## Work instructions
Every line of the entries that holds the word "resetCfg" is to be copied.

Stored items
○ ○ ○ ○ ○ ○ ○

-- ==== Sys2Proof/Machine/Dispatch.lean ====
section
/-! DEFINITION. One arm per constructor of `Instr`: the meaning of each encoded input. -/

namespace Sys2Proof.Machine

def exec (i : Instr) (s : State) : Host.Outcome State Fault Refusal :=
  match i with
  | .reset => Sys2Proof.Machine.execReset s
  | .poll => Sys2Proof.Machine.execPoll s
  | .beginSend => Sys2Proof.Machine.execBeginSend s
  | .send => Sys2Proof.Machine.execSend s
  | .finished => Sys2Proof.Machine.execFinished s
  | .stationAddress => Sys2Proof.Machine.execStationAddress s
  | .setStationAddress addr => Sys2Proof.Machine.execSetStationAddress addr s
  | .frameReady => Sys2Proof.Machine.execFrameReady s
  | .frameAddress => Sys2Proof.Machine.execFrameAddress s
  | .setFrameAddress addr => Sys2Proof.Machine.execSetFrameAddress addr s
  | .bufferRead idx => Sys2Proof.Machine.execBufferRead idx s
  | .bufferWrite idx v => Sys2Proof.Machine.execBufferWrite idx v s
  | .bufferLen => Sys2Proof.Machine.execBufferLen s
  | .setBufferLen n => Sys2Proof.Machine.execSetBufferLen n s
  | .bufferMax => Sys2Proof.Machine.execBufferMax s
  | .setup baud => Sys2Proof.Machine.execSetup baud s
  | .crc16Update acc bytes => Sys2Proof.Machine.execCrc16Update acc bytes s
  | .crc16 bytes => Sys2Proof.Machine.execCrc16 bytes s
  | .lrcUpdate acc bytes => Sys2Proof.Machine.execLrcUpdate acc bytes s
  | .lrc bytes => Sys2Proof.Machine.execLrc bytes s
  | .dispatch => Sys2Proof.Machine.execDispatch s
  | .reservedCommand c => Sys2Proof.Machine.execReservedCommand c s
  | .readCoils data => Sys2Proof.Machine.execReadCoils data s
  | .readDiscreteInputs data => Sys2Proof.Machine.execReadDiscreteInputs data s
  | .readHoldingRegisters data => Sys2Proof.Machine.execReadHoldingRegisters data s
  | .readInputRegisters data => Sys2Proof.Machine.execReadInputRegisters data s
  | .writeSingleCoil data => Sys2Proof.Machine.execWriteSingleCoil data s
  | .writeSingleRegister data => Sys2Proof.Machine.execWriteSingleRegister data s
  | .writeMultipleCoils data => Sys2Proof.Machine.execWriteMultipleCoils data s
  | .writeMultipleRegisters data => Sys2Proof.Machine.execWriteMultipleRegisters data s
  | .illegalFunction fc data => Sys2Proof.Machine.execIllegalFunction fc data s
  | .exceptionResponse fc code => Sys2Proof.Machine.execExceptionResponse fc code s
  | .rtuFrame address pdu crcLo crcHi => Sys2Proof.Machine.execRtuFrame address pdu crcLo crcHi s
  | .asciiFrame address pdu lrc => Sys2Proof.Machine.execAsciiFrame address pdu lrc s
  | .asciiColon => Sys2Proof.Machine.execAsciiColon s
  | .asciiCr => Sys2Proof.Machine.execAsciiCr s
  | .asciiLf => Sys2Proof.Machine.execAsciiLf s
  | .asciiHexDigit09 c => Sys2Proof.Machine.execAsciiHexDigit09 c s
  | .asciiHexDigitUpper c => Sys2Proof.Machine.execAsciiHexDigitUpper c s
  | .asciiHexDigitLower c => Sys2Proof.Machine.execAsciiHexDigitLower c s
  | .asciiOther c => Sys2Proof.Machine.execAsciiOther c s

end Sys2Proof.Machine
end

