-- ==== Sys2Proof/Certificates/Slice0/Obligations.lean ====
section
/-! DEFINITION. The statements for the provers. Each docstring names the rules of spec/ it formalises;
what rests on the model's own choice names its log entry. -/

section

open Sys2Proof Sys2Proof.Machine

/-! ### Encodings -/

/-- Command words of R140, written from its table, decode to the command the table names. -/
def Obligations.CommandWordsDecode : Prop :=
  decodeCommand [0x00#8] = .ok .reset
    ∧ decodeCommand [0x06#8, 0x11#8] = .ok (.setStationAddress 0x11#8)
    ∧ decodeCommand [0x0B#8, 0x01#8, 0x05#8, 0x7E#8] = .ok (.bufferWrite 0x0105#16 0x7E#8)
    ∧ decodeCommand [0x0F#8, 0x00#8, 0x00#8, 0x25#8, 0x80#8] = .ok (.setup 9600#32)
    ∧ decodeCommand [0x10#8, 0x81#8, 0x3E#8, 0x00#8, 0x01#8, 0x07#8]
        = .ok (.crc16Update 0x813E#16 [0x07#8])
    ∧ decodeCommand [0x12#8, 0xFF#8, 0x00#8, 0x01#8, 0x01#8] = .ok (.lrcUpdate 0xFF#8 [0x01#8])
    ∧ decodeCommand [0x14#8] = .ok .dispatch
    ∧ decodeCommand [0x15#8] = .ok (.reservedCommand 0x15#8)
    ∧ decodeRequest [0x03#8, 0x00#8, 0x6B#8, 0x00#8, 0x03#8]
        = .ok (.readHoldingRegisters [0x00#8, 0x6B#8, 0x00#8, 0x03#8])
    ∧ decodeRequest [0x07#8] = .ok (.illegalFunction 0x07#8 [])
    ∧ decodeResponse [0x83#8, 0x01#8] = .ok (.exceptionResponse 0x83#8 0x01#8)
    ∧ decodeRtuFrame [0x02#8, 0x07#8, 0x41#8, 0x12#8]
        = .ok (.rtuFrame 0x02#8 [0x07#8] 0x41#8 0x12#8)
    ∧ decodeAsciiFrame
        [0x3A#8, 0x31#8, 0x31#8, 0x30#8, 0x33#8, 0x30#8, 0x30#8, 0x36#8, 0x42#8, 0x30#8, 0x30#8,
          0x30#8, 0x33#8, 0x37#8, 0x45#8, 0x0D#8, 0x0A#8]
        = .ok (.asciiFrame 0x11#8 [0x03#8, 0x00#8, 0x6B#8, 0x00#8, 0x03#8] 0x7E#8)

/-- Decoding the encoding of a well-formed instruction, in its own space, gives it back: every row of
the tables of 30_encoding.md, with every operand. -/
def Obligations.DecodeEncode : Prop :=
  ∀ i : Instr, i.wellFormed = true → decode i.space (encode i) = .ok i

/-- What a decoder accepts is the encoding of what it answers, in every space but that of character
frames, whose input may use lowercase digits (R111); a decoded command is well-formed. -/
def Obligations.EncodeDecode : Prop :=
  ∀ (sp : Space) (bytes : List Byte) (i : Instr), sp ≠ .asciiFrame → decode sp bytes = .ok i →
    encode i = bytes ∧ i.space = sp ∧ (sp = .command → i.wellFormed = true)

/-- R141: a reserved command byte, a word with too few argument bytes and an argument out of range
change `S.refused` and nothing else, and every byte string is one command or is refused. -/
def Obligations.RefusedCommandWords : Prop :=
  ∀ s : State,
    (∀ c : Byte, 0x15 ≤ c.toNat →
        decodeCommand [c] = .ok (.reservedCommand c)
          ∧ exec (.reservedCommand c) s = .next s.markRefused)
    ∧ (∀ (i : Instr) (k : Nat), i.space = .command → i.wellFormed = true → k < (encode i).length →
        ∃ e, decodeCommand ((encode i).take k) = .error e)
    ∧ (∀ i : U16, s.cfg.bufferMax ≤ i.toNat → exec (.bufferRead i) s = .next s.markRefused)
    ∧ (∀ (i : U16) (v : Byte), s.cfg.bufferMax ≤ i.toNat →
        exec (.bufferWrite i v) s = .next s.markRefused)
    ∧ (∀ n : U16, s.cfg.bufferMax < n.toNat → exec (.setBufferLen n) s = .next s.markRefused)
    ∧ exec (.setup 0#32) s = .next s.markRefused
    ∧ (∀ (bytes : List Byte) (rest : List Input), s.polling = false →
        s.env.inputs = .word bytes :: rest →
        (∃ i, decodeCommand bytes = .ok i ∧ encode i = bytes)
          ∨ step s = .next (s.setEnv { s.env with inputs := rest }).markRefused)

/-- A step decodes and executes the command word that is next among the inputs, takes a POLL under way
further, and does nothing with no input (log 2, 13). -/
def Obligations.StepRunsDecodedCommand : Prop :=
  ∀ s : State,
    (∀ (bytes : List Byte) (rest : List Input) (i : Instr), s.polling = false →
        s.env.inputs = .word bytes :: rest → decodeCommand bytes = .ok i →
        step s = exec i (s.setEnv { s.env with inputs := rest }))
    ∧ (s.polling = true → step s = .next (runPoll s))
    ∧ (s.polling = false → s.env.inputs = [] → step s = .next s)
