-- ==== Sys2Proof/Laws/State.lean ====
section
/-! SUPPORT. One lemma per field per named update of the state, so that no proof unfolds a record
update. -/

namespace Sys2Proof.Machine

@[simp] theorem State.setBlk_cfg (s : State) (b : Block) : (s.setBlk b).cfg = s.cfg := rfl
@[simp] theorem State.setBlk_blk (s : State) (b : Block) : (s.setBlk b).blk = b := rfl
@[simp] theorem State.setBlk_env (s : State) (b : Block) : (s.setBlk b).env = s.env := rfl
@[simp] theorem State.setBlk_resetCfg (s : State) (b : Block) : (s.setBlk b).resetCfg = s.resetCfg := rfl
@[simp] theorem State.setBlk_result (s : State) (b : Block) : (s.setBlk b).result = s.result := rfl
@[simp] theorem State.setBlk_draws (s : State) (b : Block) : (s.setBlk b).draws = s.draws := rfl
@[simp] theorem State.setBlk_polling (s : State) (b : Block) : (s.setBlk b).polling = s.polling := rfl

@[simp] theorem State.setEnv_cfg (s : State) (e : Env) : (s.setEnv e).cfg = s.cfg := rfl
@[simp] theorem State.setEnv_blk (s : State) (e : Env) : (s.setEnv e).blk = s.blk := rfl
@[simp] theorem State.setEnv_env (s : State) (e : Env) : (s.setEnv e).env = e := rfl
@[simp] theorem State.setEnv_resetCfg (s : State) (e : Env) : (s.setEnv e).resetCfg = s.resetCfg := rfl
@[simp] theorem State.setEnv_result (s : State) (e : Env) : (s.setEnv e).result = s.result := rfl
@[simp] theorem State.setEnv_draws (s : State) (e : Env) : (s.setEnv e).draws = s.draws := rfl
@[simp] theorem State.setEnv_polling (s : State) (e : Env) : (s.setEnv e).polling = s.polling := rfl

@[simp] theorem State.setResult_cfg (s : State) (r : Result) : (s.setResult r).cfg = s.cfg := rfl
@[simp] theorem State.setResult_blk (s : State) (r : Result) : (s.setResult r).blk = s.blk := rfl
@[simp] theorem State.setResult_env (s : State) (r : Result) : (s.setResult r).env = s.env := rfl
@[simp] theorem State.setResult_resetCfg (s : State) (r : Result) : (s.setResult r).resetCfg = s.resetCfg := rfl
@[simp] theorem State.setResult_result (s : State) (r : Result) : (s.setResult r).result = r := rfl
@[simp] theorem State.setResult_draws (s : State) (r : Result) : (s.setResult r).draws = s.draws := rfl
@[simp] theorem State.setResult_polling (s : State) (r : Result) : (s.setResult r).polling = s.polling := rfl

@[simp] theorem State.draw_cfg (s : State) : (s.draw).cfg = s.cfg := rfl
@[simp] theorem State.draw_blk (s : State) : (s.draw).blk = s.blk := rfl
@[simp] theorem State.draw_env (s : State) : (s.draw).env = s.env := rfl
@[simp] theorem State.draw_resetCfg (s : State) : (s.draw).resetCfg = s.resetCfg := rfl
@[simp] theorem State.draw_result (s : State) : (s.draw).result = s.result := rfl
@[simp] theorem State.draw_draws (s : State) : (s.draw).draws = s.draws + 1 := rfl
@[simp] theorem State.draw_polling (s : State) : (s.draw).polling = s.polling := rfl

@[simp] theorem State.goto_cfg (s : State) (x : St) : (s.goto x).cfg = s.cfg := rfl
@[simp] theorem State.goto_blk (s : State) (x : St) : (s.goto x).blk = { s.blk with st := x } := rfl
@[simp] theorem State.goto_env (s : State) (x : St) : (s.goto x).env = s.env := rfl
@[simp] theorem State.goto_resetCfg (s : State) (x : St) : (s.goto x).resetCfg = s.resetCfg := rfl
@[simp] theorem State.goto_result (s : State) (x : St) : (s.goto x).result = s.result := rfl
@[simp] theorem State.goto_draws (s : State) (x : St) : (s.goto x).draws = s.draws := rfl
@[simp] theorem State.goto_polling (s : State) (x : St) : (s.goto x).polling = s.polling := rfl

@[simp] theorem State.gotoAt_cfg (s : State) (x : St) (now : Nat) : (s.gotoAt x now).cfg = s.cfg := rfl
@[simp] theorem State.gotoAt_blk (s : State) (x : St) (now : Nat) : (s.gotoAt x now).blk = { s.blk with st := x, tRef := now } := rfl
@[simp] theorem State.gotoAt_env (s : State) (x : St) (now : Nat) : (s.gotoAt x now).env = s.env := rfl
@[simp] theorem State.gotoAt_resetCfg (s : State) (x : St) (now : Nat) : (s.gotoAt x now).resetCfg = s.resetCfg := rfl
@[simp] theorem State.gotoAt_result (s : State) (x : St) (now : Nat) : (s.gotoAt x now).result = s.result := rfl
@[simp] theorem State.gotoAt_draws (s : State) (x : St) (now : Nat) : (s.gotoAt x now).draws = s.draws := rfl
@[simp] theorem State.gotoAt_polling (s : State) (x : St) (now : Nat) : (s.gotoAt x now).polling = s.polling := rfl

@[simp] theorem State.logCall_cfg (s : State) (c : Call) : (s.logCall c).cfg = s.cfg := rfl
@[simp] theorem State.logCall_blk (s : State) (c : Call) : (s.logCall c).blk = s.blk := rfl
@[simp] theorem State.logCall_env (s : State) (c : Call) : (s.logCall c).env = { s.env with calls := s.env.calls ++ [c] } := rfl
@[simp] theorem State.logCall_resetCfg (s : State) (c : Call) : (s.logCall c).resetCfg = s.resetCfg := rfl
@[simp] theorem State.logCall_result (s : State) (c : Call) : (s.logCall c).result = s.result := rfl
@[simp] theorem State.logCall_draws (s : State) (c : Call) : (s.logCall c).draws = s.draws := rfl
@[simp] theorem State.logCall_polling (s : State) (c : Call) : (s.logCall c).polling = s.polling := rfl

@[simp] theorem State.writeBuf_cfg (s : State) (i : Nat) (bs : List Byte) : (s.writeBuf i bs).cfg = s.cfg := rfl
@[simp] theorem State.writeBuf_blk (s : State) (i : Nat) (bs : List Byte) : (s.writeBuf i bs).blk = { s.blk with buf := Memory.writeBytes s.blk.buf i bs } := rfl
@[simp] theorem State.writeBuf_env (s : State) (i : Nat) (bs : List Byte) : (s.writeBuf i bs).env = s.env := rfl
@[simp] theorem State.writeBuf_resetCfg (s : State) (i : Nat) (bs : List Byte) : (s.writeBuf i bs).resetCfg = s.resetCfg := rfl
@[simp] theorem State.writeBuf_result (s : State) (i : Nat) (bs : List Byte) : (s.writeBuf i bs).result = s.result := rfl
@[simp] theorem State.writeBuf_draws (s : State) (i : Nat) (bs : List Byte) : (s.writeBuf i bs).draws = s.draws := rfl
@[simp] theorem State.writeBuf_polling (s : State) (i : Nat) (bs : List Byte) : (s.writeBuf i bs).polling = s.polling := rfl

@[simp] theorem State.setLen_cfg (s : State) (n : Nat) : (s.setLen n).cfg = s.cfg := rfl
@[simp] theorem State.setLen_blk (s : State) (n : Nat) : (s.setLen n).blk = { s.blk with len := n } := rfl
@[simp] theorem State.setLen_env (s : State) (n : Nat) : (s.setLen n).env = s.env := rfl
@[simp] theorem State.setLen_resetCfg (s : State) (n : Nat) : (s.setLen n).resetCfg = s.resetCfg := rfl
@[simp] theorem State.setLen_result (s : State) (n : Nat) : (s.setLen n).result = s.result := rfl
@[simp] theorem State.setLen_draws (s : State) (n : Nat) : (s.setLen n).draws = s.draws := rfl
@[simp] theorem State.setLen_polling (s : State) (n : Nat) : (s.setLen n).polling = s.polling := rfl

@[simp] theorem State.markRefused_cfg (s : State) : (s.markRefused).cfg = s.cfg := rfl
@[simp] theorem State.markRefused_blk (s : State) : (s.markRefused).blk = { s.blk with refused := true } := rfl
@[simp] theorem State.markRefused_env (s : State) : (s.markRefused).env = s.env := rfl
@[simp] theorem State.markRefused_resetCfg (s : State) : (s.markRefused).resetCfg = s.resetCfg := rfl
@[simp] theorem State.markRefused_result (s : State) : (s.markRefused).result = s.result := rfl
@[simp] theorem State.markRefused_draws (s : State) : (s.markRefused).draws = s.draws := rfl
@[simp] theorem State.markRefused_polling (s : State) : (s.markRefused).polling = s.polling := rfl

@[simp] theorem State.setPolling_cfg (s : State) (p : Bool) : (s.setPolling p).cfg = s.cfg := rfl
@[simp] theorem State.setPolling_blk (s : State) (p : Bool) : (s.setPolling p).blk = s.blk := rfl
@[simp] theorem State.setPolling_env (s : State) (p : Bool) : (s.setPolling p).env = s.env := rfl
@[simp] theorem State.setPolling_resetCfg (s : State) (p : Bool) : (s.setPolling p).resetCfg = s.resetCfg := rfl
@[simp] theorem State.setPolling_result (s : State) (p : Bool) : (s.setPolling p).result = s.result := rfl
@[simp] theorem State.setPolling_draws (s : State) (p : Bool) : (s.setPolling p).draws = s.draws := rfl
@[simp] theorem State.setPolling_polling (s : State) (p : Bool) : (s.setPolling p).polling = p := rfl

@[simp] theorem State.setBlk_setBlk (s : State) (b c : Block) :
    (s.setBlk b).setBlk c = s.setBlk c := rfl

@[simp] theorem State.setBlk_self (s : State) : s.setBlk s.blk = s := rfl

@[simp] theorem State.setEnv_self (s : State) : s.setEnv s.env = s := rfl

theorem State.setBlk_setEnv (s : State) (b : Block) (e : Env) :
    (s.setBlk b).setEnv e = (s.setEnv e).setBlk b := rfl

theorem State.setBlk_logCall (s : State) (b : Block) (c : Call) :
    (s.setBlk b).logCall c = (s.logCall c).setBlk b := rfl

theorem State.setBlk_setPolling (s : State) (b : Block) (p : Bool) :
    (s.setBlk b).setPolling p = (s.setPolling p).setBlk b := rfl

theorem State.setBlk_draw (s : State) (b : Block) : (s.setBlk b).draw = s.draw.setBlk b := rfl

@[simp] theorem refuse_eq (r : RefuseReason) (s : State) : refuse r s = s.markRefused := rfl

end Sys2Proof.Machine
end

○ ○ ○ ○ ○ ○ ○

## Exercise output
@[simp] theorem State.setBlk_resetCfg (s : State) (b : Block) : (s.setBlk b).resetCfg = s.resetCfg := rfl
@[simp] theorem State.setEnv_resetCfg (s : State) (e : Env) : (s.setEnv e).resetCfg = s.resetCfg := rfl
@[simp] theorem State.setResult_resetCfg (s : State) (r : Result) : (s.setResult r).resetCfg = s.resetCfg := rfl
@[simp] theorem State.draw_resetCfg (s : State) : (s.draw).resetCfg = s.resetCfg := rfl
@[simp] theorem State.goto_resetCfg (s : State) (x : St) : (s.goto x).resetCfg = s.resetCfg := rfl
@[simp] theorem State.gotoAt_resetCfg (s : State) (x : St) (now : Nat) : (s.gotoAt x now).resetCfg = s.resetCfg := rfl
@[simp] theorem State.logCall_resetCfg (s : State) (c : Call) : (s.logCall c).resetCfg = s.resetCfg := rfl
@[simp] theorem State.writeBuf_resetCfg (s : State) (i : Nat) (bs : List Byte) : (s.writeBuf i bs).resetCfg = s.resetCfg := rfl
@[simp] theorem State.setLen_resetCfg (s : State) (n : Nat) : (s.setLen n).resetCfg = s.resetCfg := rfl
@[simp] theorem State.markRefused_resetCfg (s : State) : (s.markRefused).resetCfg = s.resetCfg := rfl
@[simp] theorem State.setPolling_resetCfg (s : State) (p : Bool) : (s.setPolling p).resetCfg = s.resetCfg := rfl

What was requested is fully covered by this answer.